### Required action
Below are records; reproduce exactly the lines from the first through the one containing "theorem WordRoundTrip.unpack3 : WordRoundTrip.Statement".

### Exercise materials
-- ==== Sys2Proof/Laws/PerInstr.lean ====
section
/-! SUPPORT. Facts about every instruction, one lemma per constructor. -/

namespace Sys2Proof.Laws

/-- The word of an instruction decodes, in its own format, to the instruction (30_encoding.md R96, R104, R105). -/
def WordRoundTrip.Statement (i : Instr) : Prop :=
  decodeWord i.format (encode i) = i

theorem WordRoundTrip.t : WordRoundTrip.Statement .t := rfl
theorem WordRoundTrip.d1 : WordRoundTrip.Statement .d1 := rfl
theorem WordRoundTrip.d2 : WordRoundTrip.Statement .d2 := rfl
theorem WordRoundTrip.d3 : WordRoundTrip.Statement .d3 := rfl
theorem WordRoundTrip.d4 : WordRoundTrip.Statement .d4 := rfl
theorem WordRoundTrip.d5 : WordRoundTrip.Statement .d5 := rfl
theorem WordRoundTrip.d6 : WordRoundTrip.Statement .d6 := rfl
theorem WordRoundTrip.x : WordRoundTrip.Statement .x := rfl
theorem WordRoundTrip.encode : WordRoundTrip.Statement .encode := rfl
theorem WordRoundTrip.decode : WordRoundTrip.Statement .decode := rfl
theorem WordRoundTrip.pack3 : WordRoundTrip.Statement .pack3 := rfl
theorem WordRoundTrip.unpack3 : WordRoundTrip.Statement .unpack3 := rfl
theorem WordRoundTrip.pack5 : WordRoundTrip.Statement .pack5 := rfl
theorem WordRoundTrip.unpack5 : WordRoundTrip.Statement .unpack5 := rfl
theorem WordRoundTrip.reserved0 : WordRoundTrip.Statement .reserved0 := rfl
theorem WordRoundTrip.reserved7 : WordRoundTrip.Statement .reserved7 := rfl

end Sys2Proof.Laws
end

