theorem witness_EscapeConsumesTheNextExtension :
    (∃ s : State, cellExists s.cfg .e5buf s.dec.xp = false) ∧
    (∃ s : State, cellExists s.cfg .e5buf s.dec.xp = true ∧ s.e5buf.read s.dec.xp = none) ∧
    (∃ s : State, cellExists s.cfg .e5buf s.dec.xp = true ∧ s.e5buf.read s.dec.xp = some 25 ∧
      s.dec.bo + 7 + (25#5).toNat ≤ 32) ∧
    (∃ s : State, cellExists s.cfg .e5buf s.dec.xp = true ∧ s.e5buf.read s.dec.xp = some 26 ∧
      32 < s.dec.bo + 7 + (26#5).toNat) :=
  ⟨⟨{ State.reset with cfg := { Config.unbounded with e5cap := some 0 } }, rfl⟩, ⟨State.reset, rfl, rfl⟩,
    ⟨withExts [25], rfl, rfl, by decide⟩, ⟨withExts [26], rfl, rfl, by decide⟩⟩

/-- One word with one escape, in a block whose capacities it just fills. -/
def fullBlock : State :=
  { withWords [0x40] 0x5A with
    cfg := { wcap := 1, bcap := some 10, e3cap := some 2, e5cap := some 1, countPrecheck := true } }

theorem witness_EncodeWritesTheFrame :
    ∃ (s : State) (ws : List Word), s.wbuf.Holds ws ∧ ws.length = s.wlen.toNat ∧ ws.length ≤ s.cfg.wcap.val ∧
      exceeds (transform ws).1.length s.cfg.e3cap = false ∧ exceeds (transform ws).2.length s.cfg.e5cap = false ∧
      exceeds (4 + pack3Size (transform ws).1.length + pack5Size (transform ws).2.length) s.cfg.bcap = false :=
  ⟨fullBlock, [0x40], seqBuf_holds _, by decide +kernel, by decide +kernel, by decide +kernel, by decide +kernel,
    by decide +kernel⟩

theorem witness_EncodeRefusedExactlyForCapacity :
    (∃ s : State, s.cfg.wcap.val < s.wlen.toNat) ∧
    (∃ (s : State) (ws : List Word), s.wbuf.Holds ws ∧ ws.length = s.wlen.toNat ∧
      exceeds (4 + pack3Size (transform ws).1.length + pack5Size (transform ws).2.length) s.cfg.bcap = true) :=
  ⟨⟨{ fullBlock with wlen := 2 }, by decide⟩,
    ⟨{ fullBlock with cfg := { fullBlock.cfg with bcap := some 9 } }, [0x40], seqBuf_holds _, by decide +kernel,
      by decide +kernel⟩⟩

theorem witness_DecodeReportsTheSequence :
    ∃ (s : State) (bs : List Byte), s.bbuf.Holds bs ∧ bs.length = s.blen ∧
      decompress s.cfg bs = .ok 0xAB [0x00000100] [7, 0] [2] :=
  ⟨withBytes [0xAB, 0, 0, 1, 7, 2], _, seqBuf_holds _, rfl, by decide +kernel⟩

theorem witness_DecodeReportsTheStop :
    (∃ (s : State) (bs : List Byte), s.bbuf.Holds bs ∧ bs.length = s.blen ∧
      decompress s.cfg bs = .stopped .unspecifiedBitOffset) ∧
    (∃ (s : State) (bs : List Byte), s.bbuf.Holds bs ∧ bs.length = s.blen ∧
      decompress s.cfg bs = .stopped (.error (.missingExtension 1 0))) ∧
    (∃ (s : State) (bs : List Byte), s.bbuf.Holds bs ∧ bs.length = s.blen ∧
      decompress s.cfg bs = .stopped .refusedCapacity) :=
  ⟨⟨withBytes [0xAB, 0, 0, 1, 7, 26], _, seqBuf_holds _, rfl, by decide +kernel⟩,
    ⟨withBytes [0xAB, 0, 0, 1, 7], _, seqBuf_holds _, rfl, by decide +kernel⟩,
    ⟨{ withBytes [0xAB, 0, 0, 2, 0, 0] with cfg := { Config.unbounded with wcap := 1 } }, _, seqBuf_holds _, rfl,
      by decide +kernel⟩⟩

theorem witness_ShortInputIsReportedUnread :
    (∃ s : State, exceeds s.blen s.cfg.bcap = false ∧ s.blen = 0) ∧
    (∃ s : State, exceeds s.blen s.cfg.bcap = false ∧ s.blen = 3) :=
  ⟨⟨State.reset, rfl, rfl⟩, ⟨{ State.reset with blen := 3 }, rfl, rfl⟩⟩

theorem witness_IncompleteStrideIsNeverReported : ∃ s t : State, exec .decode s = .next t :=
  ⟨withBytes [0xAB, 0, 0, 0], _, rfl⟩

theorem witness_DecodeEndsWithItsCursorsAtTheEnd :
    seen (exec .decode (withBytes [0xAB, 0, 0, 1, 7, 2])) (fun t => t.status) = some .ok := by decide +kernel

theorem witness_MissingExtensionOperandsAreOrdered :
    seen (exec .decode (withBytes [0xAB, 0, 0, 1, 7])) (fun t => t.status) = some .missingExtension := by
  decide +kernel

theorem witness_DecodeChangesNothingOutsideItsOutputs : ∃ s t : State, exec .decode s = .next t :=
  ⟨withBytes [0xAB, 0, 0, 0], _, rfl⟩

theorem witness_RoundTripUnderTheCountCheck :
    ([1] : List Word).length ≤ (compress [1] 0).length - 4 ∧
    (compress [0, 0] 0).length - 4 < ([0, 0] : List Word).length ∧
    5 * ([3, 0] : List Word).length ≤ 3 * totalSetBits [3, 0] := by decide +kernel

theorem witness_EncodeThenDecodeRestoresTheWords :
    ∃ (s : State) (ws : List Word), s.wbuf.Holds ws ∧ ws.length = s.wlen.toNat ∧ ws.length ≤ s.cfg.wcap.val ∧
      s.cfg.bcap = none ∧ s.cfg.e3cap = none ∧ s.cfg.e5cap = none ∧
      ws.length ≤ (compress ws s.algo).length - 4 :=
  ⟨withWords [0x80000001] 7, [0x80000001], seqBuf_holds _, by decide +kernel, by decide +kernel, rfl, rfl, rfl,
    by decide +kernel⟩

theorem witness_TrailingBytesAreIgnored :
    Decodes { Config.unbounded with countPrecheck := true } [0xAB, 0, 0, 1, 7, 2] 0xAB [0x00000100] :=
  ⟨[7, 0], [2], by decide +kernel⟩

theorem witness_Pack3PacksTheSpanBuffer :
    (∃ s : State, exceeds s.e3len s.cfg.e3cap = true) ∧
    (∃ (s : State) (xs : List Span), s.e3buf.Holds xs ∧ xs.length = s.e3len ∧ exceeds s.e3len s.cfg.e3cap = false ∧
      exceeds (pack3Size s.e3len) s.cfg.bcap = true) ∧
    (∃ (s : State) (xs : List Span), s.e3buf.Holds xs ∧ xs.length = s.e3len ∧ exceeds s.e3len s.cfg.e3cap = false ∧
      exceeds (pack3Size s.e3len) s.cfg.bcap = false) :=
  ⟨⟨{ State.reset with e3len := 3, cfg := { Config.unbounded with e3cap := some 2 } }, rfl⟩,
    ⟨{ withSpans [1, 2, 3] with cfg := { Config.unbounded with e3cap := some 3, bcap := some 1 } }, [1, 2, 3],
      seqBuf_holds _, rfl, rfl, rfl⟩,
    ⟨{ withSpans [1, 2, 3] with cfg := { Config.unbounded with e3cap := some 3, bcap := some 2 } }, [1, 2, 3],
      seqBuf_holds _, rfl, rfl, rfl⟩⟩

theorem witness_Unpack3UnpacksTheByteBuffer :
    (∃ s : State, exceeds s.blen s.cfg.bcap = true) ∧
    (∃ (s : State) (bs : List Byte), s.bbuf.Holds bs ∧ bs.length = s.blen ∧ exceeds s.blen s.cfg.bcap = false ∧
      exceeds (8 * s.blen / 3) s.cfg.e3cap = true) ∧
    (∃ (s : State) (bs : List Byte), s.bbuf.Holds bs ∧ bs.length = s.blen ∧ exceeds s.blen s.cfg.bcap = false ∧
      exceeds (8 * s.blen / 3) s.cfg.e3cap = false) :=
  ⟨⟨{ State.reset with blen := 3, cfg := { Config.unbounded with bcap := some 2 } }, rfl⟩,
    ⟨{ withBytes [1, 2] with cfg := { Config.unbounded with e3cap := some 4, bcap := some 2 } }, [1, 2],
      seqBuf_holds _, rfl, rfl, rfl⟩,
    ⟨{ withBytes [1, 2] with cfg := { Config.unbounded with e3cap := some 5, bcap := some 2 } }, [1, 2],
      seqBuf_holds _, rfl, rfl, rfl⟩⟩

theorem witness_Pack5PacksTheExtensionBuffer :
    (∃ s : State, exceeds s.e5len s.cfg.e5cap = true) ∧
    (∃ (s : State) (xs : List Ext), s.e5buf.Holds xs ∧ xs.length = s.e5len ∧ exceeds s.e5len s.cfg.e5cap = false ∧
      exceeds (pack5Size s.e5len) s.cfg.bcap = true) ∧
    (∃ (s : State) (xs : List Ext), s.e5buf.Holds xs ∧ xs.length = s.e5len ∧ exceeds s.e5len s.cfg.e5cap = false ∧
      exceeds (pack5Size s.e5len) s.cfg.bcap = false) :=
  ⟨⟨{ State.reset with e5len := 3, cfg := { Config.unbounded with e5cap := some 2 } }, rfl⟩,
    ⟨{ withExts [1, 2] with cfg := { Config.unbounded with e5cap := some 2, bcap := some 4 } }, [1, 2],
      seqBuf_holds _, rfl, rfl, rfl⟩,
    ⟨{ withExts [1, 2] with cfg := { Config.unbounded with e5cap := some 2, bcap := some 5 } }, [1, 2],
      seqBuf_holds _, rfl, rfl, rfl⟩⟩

### Task answer
-- ==== Sys2Proof/Laws/PerInstr.lean ====
section
/-! SUPPORT. Facts about every instruction, one lemma per constructor. -/

namespace Sys2Proof.Laws

/-- The word of an instruction decodes, in its own format, to the instruction (30_encoding.md R96, R104, R105). -/
def WordRoundTrip.Statement (i : Instr) : Prop :=
  decodeWord i.format (encode i) = i

theorem WordRoundTrip.t : WordRoundTrip.Statement .t := rfl
theorem WordRoundTrip.d1 : WordRoundTrip.Statement .d1 := rfl
theorem WordRoundTrip.d2 : WordRoundTrip.Statement .d2 := rfl
theorem WordRoundTrip.d3 : WordRoundTrip.Statement .d3 := rfl
theorem WordRoundTrip.d4 : WordRoundTrip.Statement .d4 := rfl
theorem WordRoundTrip.d5 : WordRoundTrip.Statement .d5 := rfl
theorem WordRoundTrip.d6 : WordRoundTrip.Statement .d6 := rfl
theorem WordRoundTrip.x : WordRoundTrip.Statement .x := rfl
theorem WordRoundTrip.encode : WordRoundTrip.Statement .encode := rfl
theorem WordRoundTrip.decode : WordRoundTrip.Statement .decode := rfl
theorem WordRoundTrip.pack3 : WordRoundTrip.Statement .pack3 := rfl
theorem WordRoundTrip.unpack3 : WordRoundTrip.Statement .unpack3 := rfl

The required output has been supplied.